Samantha Gorman is a writer, artist, curator and educator at Tender Claws.
1. What are the most inspiring aspects of your work in XR?
We are inspired by the unique qualities and affordances of AR or VR that demand adapting design reasoning, spatial storytelling and art skills to what is unique about these mediums and to what they can do best. Commitment to building from the ground up is very important.
2. What is the most promising, exciting development now happening?
Not any one technology or approach. Just that creators brought into this current wave of VR are starting to rack up years of experience in dealing with creating for VR/AR and those lessons learned are going beyond hype to encourage later stage stronger content.
3. What is the blind spot in XR, something that people seem to overlook?More critical thinking about the medium. Why does this content need to be in VR or AR? How does the format of AR/VR necessitate changes or shape the design and delivery of the content?

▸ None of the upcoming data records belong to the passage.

-- ==== Sys2Proof/Machine/Operands.lean ====
section
/-! DEFINITION. The operand forms: every header and record layout as functions of its bytes (R78, R100, R116, R119, R151, R209 to R211, R230, R251, R263, R277, R280, R305, R362, R398 to R400, R406, R418 to R423, R440, R453). -/

namespace Sys2Proof.Machine

/-- The consecutive entries of `n` bytes of a record body. -/
def entries (n : Nat) (b : Bytes) : List Bytes := chunksOf n b
/-- Entry `i` of `n` bytes after a header of `h` bytes. -/
def ent (b : Bytes) (h n i : Nat) : Bytes := slice b (h + n * i) n
/-- One byte of a body. -/
def u8 (b : Bytes) (o : Nat) : Nat := fld b o 1
/-- The first index whose entry meets a condition. -/
def findIdx (p : Bytes → Bool) (l : List Bytes) : Option Nat := l.findIdx? p
/-- A list's element, or the default. -/
def nth (l : List Bytes) (i : Nat) : Bytes := l.getD i []

/-! ### Node words (R77, R78) -/

def nodeLevel (w : Nat) : Nat := bits w 4 0
def nodeIndex (w : Nat) : Nat := bits w 21 5
def nodeWord (l j : Nat) : Nat := l + 32 * j
/-- K of R77. -/
def treeK (n : Nat) : Nat := ceilLog2 n
/-- Whether a node is present for `n` ranks (R77). -/
def nodePresent (n w : Nat) : Bool := decide (nodeIndex w * 2 ^ nodeLevel w < n)
def leftChild (w : Nat) : Nat := nodeWord (nodeLevel w - 1) (2 * nodeIndex w)
def rightChild (w : Nat) : Nat := nodeWord (nodeLevel w - 1) (2 * nodeIndex w + 1)
/-- Whether a word names a node of a tree of depth `k` (R78, R115). -/
def nodeValid (k w : Nat) : Bool :=
  decide (w < 2 ^ 22) && decide (nodeLevel w ≤ k) && decide (nodeLevel w ≤ 16) && decide (nodeIndex w < 2 ^ (k - nodeLevel w))

/-! ### Contribution header (R100) -/

def chKind (h : Bytes) : Nat := u8 h 0
def chJob (h : Bytes) : Nat := u8 h 1
def chChannel (h : Bytes) : Nat := bits (u8 h 2) 5 0
def chReplay (h : Bytes) : Bool := bit (u8 h 3) 0
def chGen (h : Bytes) : Nat := fld h 4 2
def chMicro (h : Bytes) : Nat := fld h 6 2
def chSeq (h : Bytes) : Nat := fld h 8 4
def chNode (h : Bytes) : Nat := fld h 12 4
def chStep (h : Bytes) : Nat := fld h 16 6
def chOp (h : Bytes) : Nat := u8 h 22
def chElem (h : Bytes) : Nat := u8 h 23
def chWire (h : Bytes) : Nat := u8 h 24
def chBucket (h : Bytes) : Nat := fld h 26 2
def chTree (h : Bytes) : Nat := fld h 28 4
def chHash (h : Bytes) : Nat := fld h 32 4
def chCount (h : Bytes) : Nat := fld h 36 4
def chFrag (h : Bytes) : Nat := fld h 40 4
def chFragCount (h : Bytes) : Nat := fld h 44 2

/-- A contribution header's 48 bytes (R100). -/
def mkContribution (kind job channel flags gen micro seq node step op elem wire bucket tree hash count frag fcount : Nat) : Bytes :=
  leBytes 1 kind ++ leBytes 1 job ++ leBytes 1 channel ++ leBytes 1 flags ++ leBytes 2 gen ++ leBytes 2 micro ++
    leBytes 4 seq ++ leBytes 4 node ++ leBytes 6 step ++ leBytes 1 op ++ leBytes 1 elem ++ leBytes 1 wire ++ leBytes 1 0 ++
    leBytes 2 bucket ++ leBytes 4 tree ++ leBytes 4 hash ++ leBytes 4 count ++ leBytes 4 frag ++ leBytes 2 fcount ++ leBytes 2 0

/-! ### Outflow header (R151) -/

def ohKind (h : Bytes) : Nat := u8 h 0
def ohJob (h : Bytes) : Nat := u8 h 1
def ohChannel (h : Bytes) : Nat := bits (u8 h 2) 5 0
def ohGen (h : Bytes) : Nat := fld h 4 2
def ohSeq (h : Bytes) : Nat := fld h 8 4
def ohTensor (h : Bytes) : Nat := bits (fld h 12 4) 19 0
def ohStep (h : Bytes) : Nat := fld h 16 6
def ohFormat (h : Bytes) : Nat := u8 h 22
def ohOff (h : Bytes) : Nat := fld h 24 8
def ohCount (h : Bytes) : Nat := fld h 32 2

Also, there is already a significant critical history and lineage of immersive technologies.
4. What areas in XR have the biggest growth potential and why?
From a standpoint of cultural growth and adoption: lightweight AR/VR hybrid tech embedded with smart assistants.
5. Where will XR be in five to ten years from now?
Lightweight AR/VR hybrid tech that won’t hassle the user too much and will be useful/meaningful for navigating daily life. The technology will cease to be as remarked upon and standout because it will absorb into our lives the way mobile phones have.
6. Anything else you would like to share with us?
Samantha Gorman’s presentation at VR Days Europe
Tender Claws, creators of “Virtual Virtual Reality” and upcoming ARCore project, go behind the scenes to talk about their approach to design and storytelling for emerging technologies.
Bio Samantha Gorman
Samantha Gorman is a writer, artist, curator and educator. Her work combines text, cinema, games, virtual reality and scholarship about digital media. Her written critical and creative work can be found in journals such as The Electronic Book Review and literary magazines such as Dussie. With Danny Cannizzaro she founded the studio Tender Claws. Cannizzaro and Gorman’s first release as Tender Claws was the award winning app PRY. PRY won the New Media Writing Prize 2015 and was a Future of Storytelling Prize finalist, IGF finalist for “Excellence in Narrative” and has been showcased at film festivals, game festivals and book review sites.